**Exercise prompt**
Return the count of lines in the following records that include "halted", and nothing more.

**The data**
-- ==== Sys2Proof/Laws/State.lean ====
section
/-! SUPPORT. What each named update of the state does to each field, one lemma a field; what each update does to the
registers, as they are read; and the register laws of 10_state.md R12. -/

namespace Sys2Proof.Machine

/-! ### `setHiLo` -/

@[simp] theorem State.setHiLo_gpr (s : State) (v : HiLo) : (s.setHiLo v).gpr = s.gpr := rfl
@[simp] theorem State.setHiLo_hi (s : State) (v : HiLo) : (s.setHiLo v).hi = v.hi := rfl
@[simp] theorem State.setHiLo_lo (s : State) (v : HiLo) : (s.setHiLo v).lo = v.lo := rfl
@[simp] theorem State.setHiLo_pc (s : State) (v : HiLo) : (s.setHiLo v).pc = s.pc := rfl
@[simp] theorem State.setHiLo_mem (s : State) (v : HiLo) : (s.setHiLo v).mem = s.mem := rfl
@[simp] theorem State.setHiLo_runState (s : State) (v : HiLo) : (s.setHiLo v).runState = s.runState := rfl
@[simp] theorem State.setHiLo_stopFlag (s : State) (v : HiLo) : (s.setHiLo v).stopFlag = s.stopFlag := rfl
@[simp] theorem State.setHiLo_haltCause (s : State) (v : HiLo) : (s.setHiLo v).haltCause = s.haltCause := rfl
@[simp] theorem State.setHiLo_haltInfo (s : State) (v : HiLo) : (s.setHiLo v).haltInfo = s.haltInfo := rfl
@[simp] theorem State.setHiLo_inPos (s : State) (v : HiLo) : (s.setHiLo v).inPos = s.inPos := rfl
@[simp] theorem State.setHiLo_out (s : State) (v : HiLo) : (s.setHiLo v).out = s.out := rfl
@[simp] theorem State.setHiLo_cfg (s : State) (v : HiLo) : (s.setHiLo v).cfg = s.cfg := rfl

/-! ### `setPc` -/

@[simp] theorem State.setPc_gpr (s : State) (v : Word) : (s.setPc v).gpr = s.gpr := rfl
@[simp] theorem State.setPc_hi (s : State) (v : Word) : (s.setPc v).hi = s.hi := rfl
@[simp] theorem State.setPc_lo (s : State) (v : Word) : (s.setPc v).lo = s.lo := rfl
@[simp] theorem State.setPc_pc (s : State) (v : Word) : (s.setPc v).pc = v := rfl
@[simp] theorem State.setPc_mem (s : State) (v : Word) : (s.setPc v).mem = s.mem := rfl
@[simp] theorem State.setPc_runState (s : State) (v : Word) : (s.setPc v).runState = s.runState := rfl
@[simp] theorem State.setPc_stopFlag (s : State) (v : Word) : (s.setPc v).stopFlag = s.stopFlag := rfl
@[simp] theorem State.setPc_haltCause (s : State) (v : Word) : (s.setPc v).haltCause = s.haltCause := rfl
@[simp] theorem State.setPc_haltInfo (s : State) (v : Word) : (s.setPc v).haltInfo = s.haltInfo := rfl
@[simp] theorem State.setPc_inPos (s : State) (v : Word) : (s.setPc v).inPos = s.inPos := rfl
@[simp] theorem State.setPc_out (s : State) (v : Word) : (s.setPc v).out = s.out := rfl
@[simp] theorem State.setPc_cfg (s : State) (v : Word) : (s.setPc v).cfg = s.cfg := rfl

/-! ### `advance` -/

@[simp] theorem State.advance_gpr (s : State) : (s.advance).gpr = s.gpr := rfl
@[simp] theorem State.advance_hi (s : State) : (s.advance).hi = s.hi := rfl
@[simp] theorem State.advance_lo (s : State) : (s.advance).lo = s.lo := rfl
@[simp] theorem State.advance_pc (s : State) : (s.advance).pc = s.pc + 4#32 := rfl
@[simp] theorem State.advance_mem (s : State) : (s.advance).mem = s.mem := rfl
@[simp] theorem State.advance_runState (s : State) : (s.advance).runState = s.runState := rfl
@[simp] theorem State.advance_stopFlag (s : State) : (s.advance).stopFlag = s.stopFlag := rfl
@[simp] theorem State.advance_haltCause (s : State) : (s.advance).haltCause = s.haltCause := rfl
@[simp] theorem State.advance_haltInfo (s : State) : (s.advance).haltInfo = s.haltInfo := rfl
@[simp] theorem State.advance_inPos (s : State) : (s.advance).inPos = s.inPos := rfl
@[simp] theorem State.advance_out (s : State) : (s.advance).out = s.out := rfl
@[simp] theorem State.advance_cfg (s : State) : (s.advance).cfg = s.cfg := rfl

/-! ### `raise` -/

@[simp] theorem State.raise_gpr (s : State) (c : HaltCause) (i : Word) : (s.raise c i).gpr = s.gpr := rfl
@[simp] theorem State.raise_hi (s : State) (c : HaltCause) (i : Word) : (s.raise c i).hi = s.hi := rfl
@[simp] theorem State.raise_lo (s : State) (c : HaltCause) (i : Word) : (s.raise c i).lo = s.lo := rfl
@[simp] theorem State.raise_pc (s : State) (c : HaltCause) (i : Word) : (s.raise c i).pc = s.pc := rfl
@[simp] theorem State.raise_mem (s : State) (c : HaltCause) (i : Word) : (s.raise c i).mem = s.mem := rfl
@[simp] theorem State.raise_runState (s : State) (c : HaltCause) (i : Word) : (s.raise c i).runState = .halted := rfl
@[simp] theorem State.raise_stopFlag (s : State) (c : HaltCause) (i : Word) : (s.raise c i).stopFlag = s.stopFlag := rfl
@[simp] theorem State.raise_haltCause (s : State) (c : HaltCause) (i : Word) : (s.raise c i).haltCause = c := rfl
@[simp] theorem State.raise_haltInfo (s : State) (c : HaltCause) (i : Word) : (s.raise c i).haltInfo = i := rfl
@[simp] theorem State.raise_inPos (s : State) (c : HaltCause) (i : Word) : (s.raise c i).inPos = s.inPos := rfl
@[simp] theorem State.raise_out (s : State) (c : HaltCause) (i : Word) : (s.raise c i).out = s.out := rfl
@[simp] theorem State.raise_cfg (s : State) (c : HaltCause) (i : Word) : (s.raise c i).cfg = s.cfg := rfl

/-! ### `raiseMem` -/

@[simp] theorem State.raiseMem_gpr (s : State) (f : MemFault) : (s.raiseMem f).gpr = s.gpr := rfl
@[simp] theorem State.raiseMem_hi (s : State) (f : MemFault) : (s.raiseMem f).hi = s.hi := rfl
@[simp] theorem State.raiseMem_lo (s : State) (f : MemFault) : (s.raiseMem f).lo = s.lo := rfl
@[simp] theorem State.raiseMem_pc (s : State) (f : MemFault) : (s.raiseMem f).pc = s.pc := rfl
@[simp] theorem State.raiseMem_mem (s : State) (f : MemFault) : (s.raiseMem f).mem = s.mem := rfl
@[simp] theorem State.raiseMem_runState (s : State) (f : MemFault) : (s.raiseMem f).runState = .halted := rfl
@[simp] theorem State.raiseMem_stopFlag (s : State) (f : MemFault) : (s.raiseMem f).stopFlag = s.stopFlag := rfl
@[simp] theorem State.raiseMem_haltCause (s : State) (f : MemFault) : (s.raiseMem f).haltCause = .memoryFault f.kind := rfl
@[simp] theorem State.raiseMem_haltInfo (s : State) (f : MemFault) : (s.raiseMem f).haltInfo = f.addr := rfl
@[simp] theorem State.raiseMem_inPos (s : State) (f : MemFault) : (s.raiseMem f).inPos = s.inPos := rfl
@[simp] theorem State.raiseMem_out (s : State) (f : MemFault) : (s.raiseMem f).out = s.out := rfl
@[simp] theorem State.raiseMem_cfg (s : State) (f : MemFault) : (s.raiseMem f).cfg = s.cfg := rfl

/-! ### `haltStop` -/

@[simp] theorem State.haltStop_gpr (s : State) : (s.haltStop).gpr = s.gpr := rfl
@[simp] theorem State.haltStop_hi (s : State) : (s.haltStop).hi = s.hi := rfl
@[simp] theorem State.haltStop_lo (s : State) : (s.haltStop).lo = s.lo := rfl
@[simp] theorem State.haltStop_pc (s : State) : (s.haltStop).pc = s.pc := rfl
@[simp] theorem State.haltStop_mem (s : State) : (s.haltStop).mem = s.mem := rfl
@[simp] theorem State.haltStop_runState (s : State) : (s.haltStop).runState = .halted := rfl
@[simp] theorem State.haltStop_stopFlag (s : State) : (s.haltStop).stopFlag = s.stopFlag := rfl
@[simp] theorem State.haltStop_haltCause (s : State) : (s.haltStop).haltCause = .stop := rfl
@[simp] theorem State.haltStop_haltInfo (s : State) : (s.haltStop).haltInfo = 0#32 := rfl
@[simp] theorem State.haltStop_inPos (s : State) : (s.haltStop).inPos = s.inPos := rfl
@[simp] theorem State.haltStop_out (s : State) : (s.haltStop).out = s.out := rfl
@[simp] theorem State.haltStop_cfg (s : State) : (s.haltStop).cfg = s.cfg := rfl

/-! ### `consoleOut` -/

@[simp] theorem State.consoleOut_gpr (s : State) (b : Byte) : (s.consoleOut b).gpr = s.gpr := rfl
@[simp] theorem State.consoleOut_hi (s : State) (b : Byte) : (s.consoleOut b).hi = s.hi := rfl
@[simp] theorem State.consoleOut_lo (s : State) (b : Byte) : (s.consoleOut b).lo = s.lo := rfl
@[simp] theorem State.consoleOut_pc (s : State) (b : Byte) : (s.consoleOut b).pc = s.pc := rfl
@[simp] theorem State.consoleOut_mem (s : State) (b : Byte) : (s.consoleOut b).mem = s.mem := rfl
@[simp] theorem State.consoleOut_runState (s : State) (b : Byte) : (s.consoleOut b).runState = s.runState := rfl
@[simp] theorem State.consoleOut_stopFlag (s : State) (b : Byte) : (s.consoleOut b).stopFlag = s.stopFlag := rfl
@[simp] theorem State.consoleOut_haltCause (s : State) (b : Byte) : (s.consoleOut b).haltCause = s.haltCause := rfl
@[simp] theorem State.consoleOut_haltInfo (s : State) (b : Byte) : (s.consoleOut b).haltInfo = s.haltInfo := rfl
@[simp] theorem State.consoleOut_inPos (s : State) (b : Byte) : (s.consoleOut b).inPos = s.inPos := rfl
@[simp] theorem State.consoleOut_out (s : State) (b : Byte) : (s.consoleOut b).out = s.out ++ [b] := rfl
@[simp] theorem State.consoleOut_cfg (s : State) (b : Byte) : (s.consoleOut b).cfg = s.cfg := rfl

/-! ### `setWord` -/

@[simp] theorem State.setWord_gpr (s : State) (a : Nat) (v : Word) : (s.setWord a v).gpr = s.gpr := rfl
@[simp] theorem State.setWord_hi (s : State) (a : Nat) (v : Word) : (s.setWord a v).hi = s.hi := rfl
@[simp] theorem State.setWord_lo (s : State) (a : Nat) (v : Word) : (s.setWord a v).lo = s.lo := rfl
@[simp] theorem State.setWord_pc (s : State) (a : Nat) (v : Word) : (s.setWord a v).pc = s.pc := rfl
@[simp] theorem State.setWord_mem (s : State) (a : Nat) (v : Word) : (s.setWord a v).mem = s.mem.writeWord s.cfg.memFill a v := rfl
@[simp] theorem State.setWord_runState (s : State) (a : Nat) (v : Word) : (s.setWord a v).runState = s.runState := rfl
@[simp] theorem State.setWord_stopFlag (s : State) (a : Nat) (v : Word) : (s.setWord a v).stopFlag = s.stopFlag := rfl
@[simp] theorem State.setWord_haltCause (s : State) (a : Nat) (v : Word) : (s.setWord a v).haltCause = s.haltCause := rfl
@[simp] theorem State.setWord_haltInfo (s : State) (a : Nat) (v : Word) : (s.setWord a v).haltInfo = s.haltInfo := rfl
@[simp] theorem State.setWord_inPos (s : State) (a : Nat) (v : Word) : (s.setWord a v).inPos = s.inPos := rfl
@[simp] theorem State.setWord_out (s : State) (a : Nat) (v : Word) : (s.setWord a v).out = s.out := rfl
@[simp] theorem State.setWord_cfg (s : State) (a : Nat) (v : Word) : (s.setWord a v).cfg = s.cfg := rfl

/-! ### `writeReg` -/

@[simp] theorem State.writeReg_hi (s : State) (r : RegNum) (v : Word) : (s.writeReg r v).hi = s.hi := by
  unfold State.writeReg; split <;> rfl
@[simp] theorem State.writeReg_lo (s : State) (r : RegNum) (v : Word) : (s.writeReg r v).lo = s.lo := by
  unfold State.writeReg; split <;> rfl
@[simp] theorem State.writeReg_pc (s : State) (r : RegNum) (v : Word) : (s.writeReg r v).pc = s.pc := by
  unfold State.writeReg; split <;> rfl
@[simp] theorem State.writeReg_mem (s : State) (r : RegNum) (v : Word) : (s.writeReg r v).mem = s.mem := by
  unfold State.writeReg; split <;> rfl
@[simp] theorem State.writeReg_runState (s : State) (r : RegNum) (v : Word) : (s.writeReg r v).runState = s.runState := by
  unfold State.writeReg; split <;> rfl
@[simp] theorem State.writeReg_stopFlag (s : State) (r : RegNum) (v : Word) : (s.writeReg r v).stopFlag = s.stopFlag := by
  unfold State.writeReg; split <;> rfl
@[simp] theorem State.writeReg_haltCause (s : State) (r : RegNum) (v : Word) : (s.writeReg r v).haltCause = s.haltCause := by
  unfold State.writeReg; split <;> rfl
@[simp] theorem State.writeReg_haltInfo (s : State) (r : RegNum) (v : Word) : (s.writeReg r v).haltInfo = s.haltInfo := by
  unfold State.writeReg; split <;> rfl
@[simp] theorem State.writeReg_inPos (s : State) (r : RegNum) (v : Word) : (s.writeReg r v).inPos = s.inPos := by
  unfold State.writeReg; split <;> rfl
@[simp] theorem State.writeReg_out (s : State) (r : RegNum) (v : Word) : (s.writeReg r v).out = s.out := by
  unfold State.writeReg; split <;> rfl
@[simp] theorem State.writeReg_cfg (s : State) (r : RegNum) (v : Word) : (s.writeReg r v).cfg = s.cfg := by
  unfold State.writeReg; split <;> rfl

/-! ### `consoleIn` -/

@[simp] theorem State.consoleIn_gpr (s : State) : s.consoleIn.2.gpr = s.gpr := by
  unfold State.consoleIn; split <;> rfl
@[simp] theorem State.consoleIn_hi (s : State) : s.consoleIn.2.hi = s.hi := by
  unfold State.consoleIn; split <;> rfl
@[simp] theorem State.consoleIn_lo (s : State) : s.consoleIn.2.lo = s.lo := by
  unfold State.consoleIn; split <;> rfl
@[simp] theorem State.consoleIn_pc (s : State) : s.consoleIn.2.pc = s.pc := by
  unfold State.consoleIn; split <;> rfl
@[simp] theorem State.consoleIn_mem (s : State) : s.consoleIn.2.mem = s.mem := by
  unfold State.consoleIn; split <;> rfl
@[simp] theorem State.consoleIn_runState (s : State) : s.consoleIn.2.runState = s.runState := by
  unfold State.consoleIn; split <;> rfl
@[simp] theorem State.consoleIn_stopFlag (s : State) : s.consoleIn.2.stopFlag = s.stopFlag := by
  unfold State.consoleIn; split <;> rfl
@[simp] theorem State.consoleIn_haltCause (s : State) : s.consoleIn.2.haltCause = s.haltCause := by
  unfold State.consoleIn; split <;> rfl
@[simp] theorem State.consoleIn_haltInfo (s : State) : s.consoleIn.2.haltInfo = s.haltInfo := by
  unfold State.consoleIn; split <;> rfl
@[simp] theorem State.consoleIn_out (s : State) : s.consoleIn.2.out = s.out := by
  unfold State.consoleIn; split <;> rfl
@[simp] theorem State.consoleIn_cfg (s : State) : s.consoleIn.2.cfg = s.cfg := by
  unfold State.consoleIn; split <;> rfl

**Your solution**
3